For the past fifty years, sub-fractionation and improved lipoprotein analysis have been applied in human scientific medical research [7, 8]. The Framingham Heart Study and the Lawrence Livermore Study, both undertaken at the University of California, were the first to show the therapeutic relevance of sophisticated screening and laid the foundation for future studies. Clinical research over the next 50 years has shown that certain parts of these tests provide insight into the atherogenic processes independent of routine lipid results and findings [9, 10]. Several lifestyles and pharmacologic therapy trials have revealed substantial disparities in treatment response based on lipoprotein subclass categorization. Differences in arteriographic results were associated with alterations in lipoprotein subtype dispersion [11, 12]. Standard lipoprotein measures of whole cholesterol, triglycerides, High-Density Lipoprotein Cholesterol (HDL-C), and low-density lipoprotein cholesterol (LDL-C) have failed to uncover numerous lipoprotein anomalies that lead to coronary heart disease and peripheral vascular cancer risk over the last two decades [13, 14, 15, 16]. The ensemble technique combines several trained base classifiers [40]. These techniques are typically referred to as ensemble learning, which is known to lower the classifiers’ variance and increase the robustness and accuracy of the decision-making system [41]. The abundance of training data is the primary determinant of victorious generalizing machine learning models. Ensemble approaches are the machine-running technology that was created to address these issues. To categorize new examples, an ensemble of classifiers combines the judgment of individual classifiers in some way [42, 43, 44]. Advanced Lipoprotein Tests (ALTs) provide an understanding of minor but significant elements of lipoproteins and atherosclerosis, which may assist in explaining why the LDL-C–lowering technique has been so ineffective in halting the atherosclerosis epidemic. ALTs can be used in four different ways: (1) to improve atherosclerosis prognosis, (2) to improve outcome forecasting, (3) to aid in therapy selection and dose modification, and (4) to advise first degree relations of a patient with atherosclerosis [17].

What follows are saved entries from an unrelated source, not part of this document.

-- ==== Sys2Proof/Syntax.lean ====
section
/-! DEFINITION. The commands of the block: one constructor of Instr for each row of spec/opcode_table.json,
and the operand types they need.

A request (ACQUIRE to CHECK_AGENT) is not handed to the block with its fields: it arrives as a frame by SEND
and waits in its port's request slot. The row of a request is the event in which the engine, or the notice
unit, TAKES it (R171), so its operand is the port; its fields are the bytes of the frame held there. -/

namespace Sys2Proof

/-- A notice as the engine hands it to the notice unit: its kind and the fields of the kind (R137). -/
inductive Notice where
  | granted (wait : WaitId) (lease : LeaseId) (token : Token) (mode : Mode) (range : Range) (tag : Option Tag)
  | warn (lease : LeaseId) (remaining : Nat)
  | recall (lease : LeaseId) (remaining : Nat) (requester : AgentNo)
  | expired (lease : LeaseId) (tag : Option Tag)
  | revoked (lease : LeaseId) (tag : Option Tag)
  | waitLapsed (wait : WaitId) (tag : Option Tag)
  | fenced (cause : FenceCause) (leasesEnded waitersDropped : Nat)
  deriving DecidableEq, Repr

/-- The part of a link transaction that a command brings. A transaction opens at a falling edge of SEL# and
closes at the next rising edge, and other events may be taken in between (R164, 00_scope.md 4.2). opens is
the falling edge; closes is the rising edge, with every bit clocked on SDI in the transaction, in order, from
the transaction kind on; whole is one after the other with nothing in between. -/
inductive LinkPhase where
  | opens
  | closes (sdi : List Bool)
  | whole (sdi : List Bool)
  deriving DecidableEq, Repr

/-- The commands, in the order of the table. -/
inductive Instr where
  | acquire (agent : AgentNo)
  | cancel (agent : AgentNo)
  | renew (agent : AgentNo)
  | trim (agent : AgentNo)
  | downgrade (agent : AgentNo)
  | upgrade (agent : AgentNo)
  | release (agent : AgentNo)
  | setTick (agent : AgentNo)
  | forceRevoke (agent : AgentNo)
  | evict (agent : AgentNo)
  | attach (agent : AgentNo)
  | detach (agent : AgentNo)
  | resync (agent : AgentNo)
  | setAccess (agent : AgentNo)
  | configDomain (agent : AgentNo)
  | domainInfo (agent : AgentNo)
  | noticeRead (agent : AgentNo)
  | noticeAck (agent : AgentNo)
  | setNoticeMask (agent : AgentNo)
  | query (agent : AgentNo)
  | queryNext (agent : AgentNo)
  /-- STATUS may come from an agent port or from the check port. -/
  | status (port : PortNo)
  | checkToken
  | checkAgent
  /-- The first byte clocked is 53h (R164). -/
  | send (port : PortNo) (phase : LinkPhase)
  /-- The first byte clocked is 43h (R164). -/
  | collect (port : PortNo) (phase : LinkPhase)
  /-- The first byte clocked is 52h (R164). -/
  | portReset (port : PortNo) (phase : LinkPhase)
  /-- The first byte clocked is any other, or is incomplete (R164). -/
  | ignoredTransaction (port : PortNo) (phase : LinkPhase)
  | deviceReset
  /-- The operand is the level of the straps CLKSEL[1:0] when RST# is released. -/
  | resetRelease (clksel : BitVec 2)
  | intervalExpiry
  | tick
  | leaseExpiry (slot : LeaseIdx)
  | graceLapse (slot : LeaseIdx)
  | waitLapse (slot : WaitIdx)
  /-- The operand is one arrival of R141: the notices of one engine action, in posting order. -/
  | noticePost (arrival : List (AgentNo × Notice))
  | unknownRequest (port : PortNo)
  deriving DecidableEq, Repr

end Sys2Proof
end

The contributions are as follows:
Introduces lipoprotein prediction model, where features like correlation features, improved entropy, raw features, and semantic similarity featuresare derived. Then, derived ones are classified via hybrid classifier. The hybrid classifier is the combination of LSTM and GRU. GRU weights are optimized via Selfish combined HGSO with cubic map initialization. Proposes a new, Selfish combined Henry Gas Solubility Optimization with cubic map initialization (SHGSO) model, which is the hybridized version of existing Selfish Optimizer (SFO) and HGSO models.

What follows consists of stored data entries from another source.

-- ==== Sys2Proof/Machine/Operands.lean ====
section
/-! DEFINITION. The operand forms of the block: link bits and bytes, the CRC, request and reply frames, and
every field encoding and layout table of chapter 11 (R162, R166, R173, R174, 11.10). -/

namespace Sys2Proof.Machine

/-! ### Bits and bytes on a link (R162) -/

/-- Eight bits, most significant first. -/
def byteOfBits (b7 b6 b5 b4 b3 b2 b1 b0 : Bool) : Byte :=
  BitVec.ofNat 8 (128 * b7.toNat + 64 * b6.toNat + 32 * b5.toNat + 16 * b4.toNat + 8 * b3.toNat + 4 * b2.toNat
    + 2 * b1.toNat + b0.toNat)

/-- The whole bytes of a transaction; the bits after the last whole byte are discarded (R162). -/
def wholeBytes : List Bool → List Byte
  | b7 :: b6 :: b5 :: b4 :: b3 :: b2 :: b1 :: b0 :: rest =>
    byteOfBits b7 b6 b5 b4 b3 b2 b1 b0 :: wholeBytes rest
  | _ => []

/-- A byte as it travels, most significant bit first. -/
def bitsOfByte (b : Byte) : List Bool :=
  [b.getLsbD 7, b.getLsbD 6, b.getLsbD 5, b.getLsbD 4, b.getLsbD 3, b.getLsbD 2, b.getLsbD 1, b.getLsbD 0]

/-- A string of bytes as it travels. -/
def linkBits (bytes : List Byte) : List Bool :=
  bytes.flatMap bitsOfByte

/-- The bits the port shifts on SDO while n bits are clocked: the status byte, the payload, then 00h for any
further bytes (R164, R168). -/
def shiftOut (status : Byte) (payload : List Byte) (n : Nat) : List Bool :=
  (linkBits (status :: payload) ++ List.replicate n false).take n

/-- The transaction kinds (R164). -/
inductive TransactionKind where
  | send
  | collect
  | portReset
  deriving DecidableEq, Repr

def TransactionKind.code : TransactionKind → Byte
  | .send => 0x53
  | .collect => 0x43
  | .portReset => 0x52

/-- The kind that the first byte clocked names; none for a first byte of any other value, and where SEL# rises
before the first byte is complete (R164). -/
def transactionKind (bits : List Bool) : Option TransactionKind :=
  match wholeBytes bits with
  | b :: _ => [TransactionKind.send, .collect, .portReset].find? fun kind => decide (kind.code = b)
  | [] => none

/-! ### The CRC (R173) -/

/-- One bit of the CRC register under the generator x⁸ + x² + x + 1. -/
def crcShift (c : Byte) : Byte :=
  if c.getLsbD 7 then (c <<< 1) ^^^ 0x07 else c <<< 1

/-- One byte into the CRC register, bits taken most significant first. -/
def crcByte (c b : Byte) : Byte :=
  crcShift (crcShift (crcShift (crcShift (crcShift (crcShift (crcShift (crcShift (c ^^^ b))))))))

/-- The CRC of a string of bytes, from the initial value 0, with no final inversion. -/
def crc8 (bytes : List Byte) : Byte :=
  bytes.foldl crcByte 0

/-! ### Numbers, most significant byte first (R162) -/

def num1 (n : Nat) : List Byte := [BitVec.ofNat 8 n]

def num2 (n : Nat) : List Byte := [BitVec.ofNat 8 (n / 256), BitVec.ofNat 8 n]

def num3 (n : Nat) : List Byte := BitVec.ofNat 8 (n / 65536) :: num2 n

def num4 (n : Nat) : List Byte := BitVec.ofNat 8 (n / 16777216) :: num3 n

def num5 (n : Nat) : List Byte := BitVec.ofNat 8 (n / 4294967296) :: num4 n

/-- The number a string of bytes spells. -/
def natOfBytes (bytes : List Byte) : Nat :=
  bytes.foldl (fun n b => n * 256 + b.toNat) 0

/-! ### Fields (the field table of R174) -/

/-- Bits 15:10 slot, bits 9:0 generation. -/
def leaseIdNat (id : LeaseId) : Nat := id.slot.val * 1024 + id.gen.toNat

def leaseIdBytes (id : LeaseId) : List Byte := num2 (leaseIdNat id)

/-- Every 16-bit value names a lease id (R2). -/
def leaseIdOf (n : Nat) : LeaseId :=
  { slot := Fin.ofNat 64 (n / 1024), gen := BitVec.ofNat 10 n }

def waitIdNat (id : WaitId) : Nat := id.slot.val * 1024 + id.gen.toNat

def waitIdBytes (id : WaitId) : List Byte := num2 (waitIdNat id)

/-- A wait id that names a slot above 23 names no wait slot (R40). -/
def waitIdOf (n : Nat) : Option WaitId :=
  if h : n / 1024 < 24 then some { slot := ⟨n / 1024, h⟩, gen := BitVec.ofNat 10 n } else none

/-- An absent wait id in a record is FFFFh. -/
def optWaitIdBytes : Option WaitId → List Byte
  | some id => waitIdBytes id
  | none => [0xFF, 0xFF]

/-- Base in the upper 20 bits, count in the lower 20. -/
def rangeBytes (r : Range) : List Byte := num5 (r.base * unitSpace + r.count)

def rangeOf (bytes : List Byte) : Range :=
  { base := natOfBytes bytes / unitSpace, count := natOfBytes bytes % unitSpace }

def tokenBytes (t : Token) : List Byte := num4 t.toNat

/-- The optional tag's value is 0 when the tag is absent (R174; log entry 8). -/
def tagBytes : Option Tag → List Byte
  | some t => num2 t.toNat
  | none => [0, 0]

def yesNo (b : Bool) : List Byte := [if b then 1 else 0]

def yesNoOf (b : Byte) : Option Bool :=
  if b = 0 then some false else if b = 1 then some true else none

def modeOf (b : Byte) : Option Mode :=
  if b = 0 then some .shared else if b = 1 then some .exclusive else none

def priorityOf (b : Byte) : Option Priority :=
  if b = 0 then some .normal else if b = 1 then some .urgent else none

def accessOf (b : Byte) : Option Access :=
  if b = 0 then some .read else if b = 1 then some .write else none

def agentOf (b : Byte) : Option AgentNo :=
  if h : b.toNat < 8 then some ⟨b.toNat, h⟩ else none

def domainOfByte (b : Byte) : Option DomainNo :=
  if h : b.toNat < 16 then some ⟨b.toNat, h⟩ else none

def modeBit : Mode → Nat
  | .shared => 0
  | .exclusive => 1

def priorityBit : Priority → Nat
  | .normal => 0
  | .urgent => 1

def leaseStateBit : LeaseState → Nat
  | .live => 0
  | .recalled => 1

def endCauseCode : EndCause → Byte
  | .released => 0
  | .expired => 1
  | .revoked => 2
  | .detached => 3
  | .fenced => 4

def waitEndCode : WaitEnd → Byte
  | .granted _ => 0
  | .lapsed => 1
  | .cancelled => 2
  | .dropped => 3

def agentStateCode : AgentState → Byte
  | .detached => 0
  | .attached => 1
  | .fenced => 2

def blockedCode : Blocked → Byte
  | .conflict _ _ => 0
  | .earlierWaiter _ _ => 1
  | .agentLimit _ => 2
  | .tableFull => 3

/-- Deny reasons of the check port (chapter 10.5). -/
inductive DenyReason where
  | noToken
  | outOfRange
  | mode
  | agentFenced
  | notAttached
  | notCovered
  deriving DecidableEq, Repr

def denyCode : DenyReason → Byte
  | .noToken => 0
  | .outOfRange => 1
  | .mode => 2
  | .agentFenced => 3
  | .notAttached => 4
  | .notCovered => 5

/-- The three bytes of a blocker. -/
def blockerBytes : Blocked → List Byte
  | .conflict id holder => leaseIdBytes id ++ num1 holder.val
  | .earlierWaiter id agent => waitIdBytes id ++ num1 agent.val
  | .agentLimit limit => [0, 0] ++ num1 limit
  | .tableFull => [0, 0, 0]

/-- The blocked reason and its blocker, as BUSY, QUEUED and WAITLIST_FULL carry them. -/
def blockedBytes (b : Blocked) : List Byte := blockedCode b :: blockerBytes b

/-- The fence cause item of STATUS. -/
def fenceCauseBytes : Option FenceCause → List Byte
  | none => [0, 0, 0, 0]
  | some (.graceLapse id) => [1, 0] ++ leaseIdBytes id
  | some .evicted => [1, 1, 0, 0]

/-- Memory of an ended lease as LEASE_ENDED carries it: end cause, token, holder (R62, R105). -/
def leaseMemoryBytes (m : LeaseMemory) : List Byte :=
  endCauseCode m.cause :: (tokenBytes m.token ++ num1 m.holder.val)

/-- WAIT_ENDED: the cause, and the lease id as an optional item, present for GRANTED (R174). -/
def waitEndBytes (c : WaitEnd) : List Byte :=
  waitEndCode c :: (match c with
    | .granted id => 1 :: leaseIdBytes id
    | .lapsed | .cancelled | .dropped => [0, 0, 0])

/-- The access record in the order of R124's body. -/
def accessBytes (a : AccessRecord) : List Byte :=
  num2 a.mask.toNat ++ yesNo a.exclusive ++ yesNo a.urgent ++ num1 a.leaseLimit ++ num1 a.waitLimit ++ yesNo a.admin

/-- The domain record in the order of R130's body. -/
def domainBytes (d : DomainRecord) : List Byte :=
  num3 d.bound ++ num2 d.defaultDuration ++ num2 d.maxDuration ++ num2 d.defaultWarn ++ num2 d.recallGrace
    ++ yesNo d.recallEnabled

/-! ### Records in query replies and notices (11.10) -/

/-- A byte whose stated bits are known and whose other bits, those of the mask, are free (log entry 9). -/
def withFree (known : Nat) (mask : Byte) (free : Byte) : Byte :=
  BitVec.ofNat 8 known ||| (free &&& mask)

/-- Holder or agent (bits 7:5), domain (4:1), mode (0). -/
def holderByte (k : AgentNo) (d : DomainNo) (m : Mode) : List Byte :=
  num1 (k.val * 32 + d.val * 2 + modeBit m)

/-- The 24-byte lease record of the lease that stands in slot i. -/
def leaseRecordBytes (draw site : Nat) (i : LeaseIdx) (l : Lease) : List Byte :=
  leaseIdBytes { slot := i, gen := l.gen } ++ holderByte l.holder l.domain l.mode ++ rangeBytes l.range
    ++ [withFree (priorityBit l.priority + 2 * leaseStateBit l.state + 4 * l.tag.isSome.toNat) 0xF8
          (Config.freeByte draw (2 * site))]
    ++ tokenBytes l.token ++ num2 l.duration ++ num2 l.remaining ++ num2 l.warn ++ tagBytes l.tag
    ++ num1 l.renewals ++ optWaitIdBytes l.origin

def waitLeftBytes : WaitLeft → List Byte
  | .bounded n => num2 n
  | .unbounded => [0xFF, 0xFF]

/-- Byte 8 of a waiter record: priority (0), tag present (1), blocked reason (3:2), blocker's agent (6:4). -/
def waiterFlagByte (free : Byte) (w : Waiter) : Byte :=
  let low := priorityBit w.claim.priority + 2 * w.claim.tag.isSome.toNat + 4 * (blockedCode w.blocked).toNat
  match w.blocked with
  | .conflict _ k | .earlierWaiter _ k => withFree (low + 16 * k.val) 0x80 free
  | .agentLimit _ | .tableFull => withFree low 0xF0 free

/-- Bytes 21 and 22 of a waiter record. -/
def waiterBlockerBytes (free : Byte) : Blocked → List Byte
  | .conflict id _ => leaseIdBytes id
  | .earlierWaiter id _ => waitIdBytes id
  | .agentLimit limit => [free] ++ num1 limit
  | .tableFull => [0, 0]

/-- The 24-byte waiter record; place is the number of waiters ahead (R153). -/
def waiterRecordBytes (draw site : Nat) (w : Waiter) (place : Nat) : List Byte :=
  waitIdBytes w.id ++ holderByte w.claim.agent w.claim.domain w.claim.mode ++ rangeBytes w.claim.range
    ++ [waiterFlagByte (Config.freeByte draw (2 * site)) w]
    ++ num2 w.claim.duration ++ num2 w.claim.warn ++ tagBytes w.claim.tag ++ waitLeftBytes w.left
    ++ num4 w.arrival.toNat ++ waiterBlockerBytes (Config.freeByte draw (2 * site + 1)) w.blocked ++ num1 place

def noticeKindCode : Notice → Nat
  | .granted .. => 1
  | .warn .. => 2
  | .recall .. => 3
  | .expired .. => 4
  | .revoked .. => 5
  | .waitLapsed .. => 6
  | .fenced .. => 7

/-- Bits 3:0 of byte 2 of a notice record: tag present, lease id present, EXCLUSIVE, EVICTED. -/
def noticeFlagBits : Notice → Nat
  | .granted _ _ _ mode _ tag => tag.isSome.toNat + 2 + 4 * modeBit mode
  | .warn .. | .recall .. => 2
  | .expired _ tag | .revoked _ tag => tag.isSome.toNat + 2
  | .waitLapsed _ tag => tag.isSome.toNat
  | .fenced (.graceLapse _) _ _ => 2
  | .fenced .evicted _ _ => 8

/-- Bytes 3 to 20 of a notice record; bytes a kind does not use read 00h. -/
def noticeFieldBytes : Notice → List Byte
  | .granted wait lease token _ range tag =>
    leaseIdBytes lease ++ waitIdBytes wait ++ tokenBytes token ++ rangeBytes range ++ tagBytes tag ++ [0, 0, 0]
  | .warn lease remaining => leaseIdBytes lease ++ List.replicate 13 0 ++ num2 remaining ++ [0]
  | .recall lease remaining requester =>
    leaseIdBytes lease ++ List.replicate 13 0 ++ num2 remaining ++ num1 requester.val
  | .expired lease tag | .revoked lease tag => leaseIdBytes lease ++ List.replicate 11 0 ++ tagBytes tag ++ [0, 0, 0]
  | .waitLapsed wait tag => [0, 0] ++ waitIdBytes wait ++ List.replicate 9 0 ++ tagBytes tag ++ [0, 0, 0]
  | .fenced (.graceLapse lease) ended dropped =>
    leaseIdBytes lease ++ List.replicate 13 0 ++ num1 ended ++ num1 dropped ++ [0]
  | .fenced .evicted ended dropped => List.replicate 15 0 ++ num1 ended ++ num1 dropped ++ [0]

/-- The 21-byte notice record. -/
def noticeRecordBytes (draw : Nat) (n : NoticeRecord) : List Byte :=
  num1 (noticeKindCode n.notice) ++ [n.seq, withFree (noticeFlagBits n.notice) 0xF0 (Config.freeByte draw 0)]
    ++ noticeFieldBytes n.notice

/-! ### Request kinds (the table of 11.10) -/

inductive ReqKind where
  | acquire | cancel | renew | trim | downgrade | upgrade | release | setTick | forceRevoke | evict
  | attach | detach | resync | setAccess | configDomain | domainInfo | noticeRead | noticeAck | setNoticeMask
  | query | queryNext | status | checkToken | checkAgent
  deriving DecidableEq, Repr

def ReqKind.code : ReqKind → Byte
  | .acquire => 0x01 | .cancel => 0x02 | .renew => 0x03 | .trim => 0x04
  | .downgrade => 0x05 | .upgrade => 0x06 | .release => 0x07 | .setTick => 0x08
  | .forceRevoke => 0x09 | .evict => 0x0A | .attach => 0x0B | .detach => 0x0C
  | .resync => 0x0D | .setAccess => 0x0E | .configDomain => 0x0F | .domainInfo => 0x10
  | .noticeRead => 0x11 | .noticeAck => 0x12 | .setNoticeMask => 0x13 | .query => 0x14
  | .queryNext => 0x15 | .status => 0x16 | .checkToken => 0x17 | .checkAgent => 0x18

def ReqKind.bodyLength : ReqKind → Nat
  | .acquire => 16 | .cancel => 2 | .renew => 4 | .trim => 7
  | .downgrade => 2 | .upgrade => 2 | .release => 2 | .setTick => 2
  | .forceRevoke => 2 | .evict => 1 | .attach => 0 | .detach => 0
  | .resync => 0 | .setAccess => 8 | .configDomain => 13 | .domainInfo => 1
  | .noticeRead => 0 | .noticeAck => 1 | .setNoticeMask => 1 | .query => 7
  | .queryNext => 0 | .status => 0 | .checkToken => 8 | .checkAgent => 5

/-- The kinds an agent port may send: codes 01h to 16h (R116 check 1, R117). -/
def agentMaySend (kind : Byte) : Bool := 0x01 ≤ kind && kind ≤ 0x16

/-- The kinds the check port may send: STATUS, CHECK_TOKEN, CHECK_AGENT (R117). -/
def checkPortMaySend (kind : Byte) : Bool := 0x16 ≤ kind && kind ≤ 0x18

/-- The kinds the notice unit takes (R170). -/
def isNoticeKind (kind : Byte) : Bool := 0x11 ≤ kind && kind ≤ 0x13

/-- The admin requests (R116). -/
def ReqKind.isAdmin : ReqKind → Bool
  | .setTick | .forceRevoke | .evict | .setAccess | .configDomain => true
  | _ => false

/-- The kinds the epoch check skips (R115). -/
def ReqKind.skipsEpoch : ReqKind → Bool
  | .attach | .resync | .status => true
  | _ => false

/-- The kinds a FENCED agent may send: R116's list for the engine, and the notice requests (R117). -/
def ReqKind.admittedFenced : ReqKind → Bool
  | .resync | .detach | .status | .query | .queryNext | .noticeRead | .noticeAck | .setNoticeMask => true
  | _ => false

/-! ### Frames (R166, R173) -/

def ReplyOutcome.code : ReplyOutcome → Byte
  | .none => 0x00 | .ok => 0x01 | .granted => 0x02 | .queued => 0x03
  | .cancelled => 0x04 | .allow => 0x05 | .deny => 0x06 | .endOfQuery => 0x07
  | .notAttached => 0x20 | .alreadyAttached => 0x21 | .fenced => 0x22 | .notFenced => 0x23
  | .staleEpoch => 0x24 | .notAdmin => 0x25 | .badField => 0x26 | .outOfSpace => 0x27
  | .spansDomains => 0x28 | .domainDenied => 0x29 | .modeDenied => 0x2A | .urgentDenied => 0x2B
  | .durationTooLong => 0x2C | .badWarn => 0x2D | .selfConflict => 0x2E | .busy => 0x2F
  | .waitLimit => 0x30 | .waitlistFull => 0x31 | .noSuchLease => 0x32 | .leaseEnded => 0x33
  | .notHolder => 0x34 | .recalled => 0x35 | .notExclusive => 0x36 | .notShared => 0x37
  | .conflict => 0x38 | .noSuchWait => 0x39 | .waitEnded => 0x3A | .queueEmpty => 0x3B
  | .seqMismatch => 0x3C | .noCursor => 0x3D | .domainBusy => 0x3E | .badOrder => 0x3F
  | .limitBelowUse => 0x40 | .domainInUse => 0x41 | .unknownRequest => 0x42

Sections 2 and 3 reviews the extant LP(a) schemes and explainsthe proposedsystem. Sections 4 and 5 portrays features and classifiers. Sections 6 and 7 discuss results and conclusions.

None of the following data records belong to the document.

/-- SET_ACCESS by an admin (R124, R125): checks 6 to 9 in order; a record that passes replaces the named agent's,
and the wait list is re-examined where the lease limit rose. -/
def Obligations.SetAccessReplacesTheRecord : Prop :=
  (∀ (s : State) (k : AgentNo) (r : Request), Admitted s k .setAccess r →
    let code := fun n => (r.body.getD n 0).toNat
    (7 < code 0 ∨ 1 < code 3 ∨ 1 < code 4 ∨ code 5 = 0 ∨ 64 < code 5 ∨ code 6 = 0 ∨ 8 < code 6 ∨ 1 < code 7 →
      exec (.setAccess k) s = .next (replied (agentPort k) r .badField [] (s.serve (agentPort k)))))
  ∧ ∀ (s : State) (k j : AgentNo) (r : Request) (a : AccessRecord),
    Admitted s k .setAccess r → r.body = num1 j.val ++ accessBytes a →
    1 ≤ a.leaseLimit → a.leaseLimit ≤ 64 → 1 ≤ a.waitLimit → a.waitLimit ≤ 8 →
    let refused := fun (o : ReplyOutcome) (body : List Byte) =>
      exec (.setAccess k) s = .next (replied (agentPort k) r o body (s.serve (agentPort k)))
    let limitsOk := (s.agent j).leaseCount ≤ a.leaseLimit ∧ (s.agent j).waitCount ≤ a.waitLimit
    let uses := fun d => (∃ i l, s.lease i = .held l ∧ l.holder = j ∧ l.domain = d)
      ∨ ∃ w ∈ s.waiters, w.claim.agent = j ∧ w.claim.domain = d
    let leftOut := fun d : DomainNo => uses d ∧ a.mask.getLsbD d.val = false
    let holdsExclusive := (∃ i l, s.lease i = .held l ∧ l.holder = j ∧ l.mode = .exclusive)
      ∨ ∃ w ∈ s.waiters, w.claim.agent = j ∧ w.claim.mode = .exclusive
    let withdraws := (s.accessOf j).exclusive = true ∧ a.exclusive = false
    let set := ((s.setAccessOf j a).serve (agentPort k))
    (¬limitsOk → refused .limitBelowUse (num1 (s.agent j).leaseCount ++ num1 (s.agent j).waitCount))
    ∧ (limitsOk → ∀ d, leftOut d → (∀ e < d, ¬leftOut e) → refused .domainInUse (num1 d.val))
    ∧ (limitsOk → (∀ d, ¬leftOut d) → withdraws → holdsExclusive → refused .modeDenied [])
    ∧ (limitsOk → (∀ d, ¬leftOut d) → ¬(withdraws ∧ holdsExclusive) →
      (a.leaseLimit ≤ (s.accessOf j).leaseLimit →
        exec (.setAccess k) s = .next (replied (agentPort k) r .ok (num1 j.val ++ accessBytes a ++ num1 0) set))
      ∧ ((s.accessOf j).leaseLimit < a.leaseLimit →
        exec (.setAccess k) s =
          .next (replied (agentPort k) r .ok (num1 j.val ++ accessBytes a ++ num1 (reexamine set).2) (reexamine set).1)))

/-! ### CANCEL -/

/-- CANCEL (R41, R54, R55): the agent's own waiter leaves CANCELLED and the wait list is re-examined; every other
id is refused as the table says. Waiters stand in different wait slots. -/
def Obligations.CancelRemovesTheWaiter : Prop :=
  ∀ (s : State) (k : AgentNo) (r : Request), Admitted s k .cancel r → WaitSlotsDistinct s →
    let refused := fun (o : ReplyOutcome) (body : List Byte) =>
      exec (.cancel k) s = .next (replied (agentPort k) r o body (s.serve (agentPort k)))
    (∀ n, 24 * 1024 ≤ n → n < 65536 → r.body = num2 n → refused .badField [])
    ∧ ∀ id : WaitId, r.body = waitIdBytes id →
      (∀ w ∈ s.waiters, w.id = id →
        (w.claim.agent ≠ k → refused .notHolder (num1 w.claim.agent.val))
        ∧ (w.claim.agent = k →
          let q := reexamine { s with
            lastServed := agentPort k
            waiters := s.waiters.filter fun v => decide (v.id ≠ id)
            waitSlots := s.waitSlots.set id.slot
              { s.waitSlot id.slot with memory := some { gen := id.gen, cause := .cancelled, agent := k } }
            agents := s.agents.set k { s.agent k with waitCount := (s.agent k).waitCount - 1 } }
          exec (.cancel k) s = .next (replied (agentPort k) r .cancelled (waitIdBytes id ++ num1 q.2) q.1)))
      ∧ ((∃ w ∈ s.waiters, w.id.slot = id.slot ∧ w.id.gen ≠ id.gen) → refused .noSuchWait [])
      ∧ ((∀ w ∈ s.waiters, w.id.slot ≠ id.slot) →
        ((s.waitSlot id.slot).memory = none → refused .noSuchWait [])
        ∧ ∀ m, (s.waitSlot id.slot).memory = some m →
          (m.gen ≠ id.gen → refused .noSuchWait [])
          ∧ (m.gen = id.gen → m.agent ≠ k → refused .notHolder (num1 m.agent.val))
          ∧ (m.gen = id.gen → m.agent = k →
            (∀ lease, m.cause = .granted lease → refused .waitEnded ([0, 1] ++ leaseIdBytes lease))
            ∧ (m.cause = .lapsed → refused .waitEnded [1, 0, 0, 0])
            ∧ (m.cause = .cancelled → refused .waitEnded [2, 0, 0, 0])
            ∧ (m.cause = .dropped → refused .waitEnded [3, 0, 0, 0])))

/-! ### The domain map -/

/-- CONFIG_DOMAIN by an admin (R130 to R133): a domain number above 15, a code of recall enabled that is neither, and
a record that breaks a range or relation are refused BAD_FIELD, a bound outside its neighbours BAD_ORDER, a busy domain
DOMAIN_BUSY; otherwise the record is replaced. -/
def Obligations.ConfigDomainReplacesTheRecord : Prop :=
  (∀ (s : State) (k : AgentNo) (r : Request), Admitted s k .configDomain r →
    (15 < (r.body.getD 0 0).toNat ∨ 1 < (r.body.getD 12 0).toNat →
      exec (.configDomain k) s = .next (replied (agentPort k) r .badField [] (s.serve (agentPort k)))))
  ∧ ∀ (s : State) (k : AgentNo) (r : Request) (d : DomainNo) (new : DomainRecord),
    Admitted s k .configDomain r → r.body = num1 d.val ++ domainBytes new →
    new.bound < 16777216 → new.defaultDuration ≤ 65535 → new.maxDuration ≤ 65535 → new.defaultWarn ≤ 65535 →
    new.recallGrace ≤ 65535 →
    let refused := fun (o : ReplyOutcome) (body : List Byte) =>
      exec (.configDomain k) s = .next (replied (agentPort k) r o body (s.serve (agentPort k)))
    let fieldsOk := new.bound ≤ 1048576 ∧ 1 ≤ new.defaultDuration ∧ 1 ≤ new.maxDuration ∧ 1 ≤ new.recallGrace
      ∧ new.defaultDuration ≤ new.maxDuration ∧ new.defaultWarn < new.defaultDuration
    let lowest := if d = 0 then 0 else (s.domain (d - 1)).bound
    let highest := if d = 15 then 1048576 else (s.domain (d + 1)).bound
    let orderOk := lowest ≤ new.bound ∧ new.bound ≤ highest
    let idle := fun e => leasesIn s e = 0 ∧ waitersIn s e = 0
    let busy := fun e : DomainNo => num1 e.val ++ num1 (leasesIn s e) ++ num1 (waitersIn s e)
    let movesCut := new.bound ≠ (s.domain d).bound ∧ d ≠ 15
    (¬fieldsOk → refused .badField [])
    ∧ (fieldsOk → ¬orderOk → refused .badOrder (num3 lowest ++ num3 highest))
    ∧ (fieldsOk → orderOk → ¬idle d → refused .domainBusy (busy d))
    ∧ (fieldsOk → orderOk → idle d → movesCut → ¬idle (d + 1) → refused .domainBusy (busy (d + 1)))
    ∧ (fieldsOk → orderOk → idle d → (movesCut → idle (d + 1)) →
      exec (.configDomain k) s = .next (replied (agentPort k) r .ok (num1 d.val ++ num3 lowest ++ domainBytes new)
        ((s.setDomain d new).serve (agentPort k))))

Nancy et al. [18] investigated the relationship between Lp (a) and incident cardiovascular diseasein women in 2018. Lp (a) was measured using a turbidimetric assay in three women’s cohorts (the Women’s Health Study [
In 2018, Peter et al. [19] used patient-level data from seven random, placebo-controlled statins outcomes studies to determine hazard ratios for cardiac disease, classified as fatal or non-fatal coronary heart disease, stroke, or revascularization operations. Also, hazard ratios for coronary heart disease events were determined. Without impact alteration by any erstwhile study level or patient-level factors, the link between on-statin coronary heart disease risk and LP (a) was larger for placebo LP (a). It was muchmore evident at early age. Qi et al. [20] enlisted 83 UAP patients and 105 NSTEMI in 2021. Lp-PLA2 tertile data was used to create another group divide. The artery flow state was represented using the modified Thrombolysis In Myocardial Infarction (TIMI frame) count Corrected thrombolysis in myocardial infarction (TIMI) frame count (CTFC). CTFC and other clinical markers were analyzed for correlation. The researchers performed MRA to find the parameters influencing cardiac flow in NSTEMI patients.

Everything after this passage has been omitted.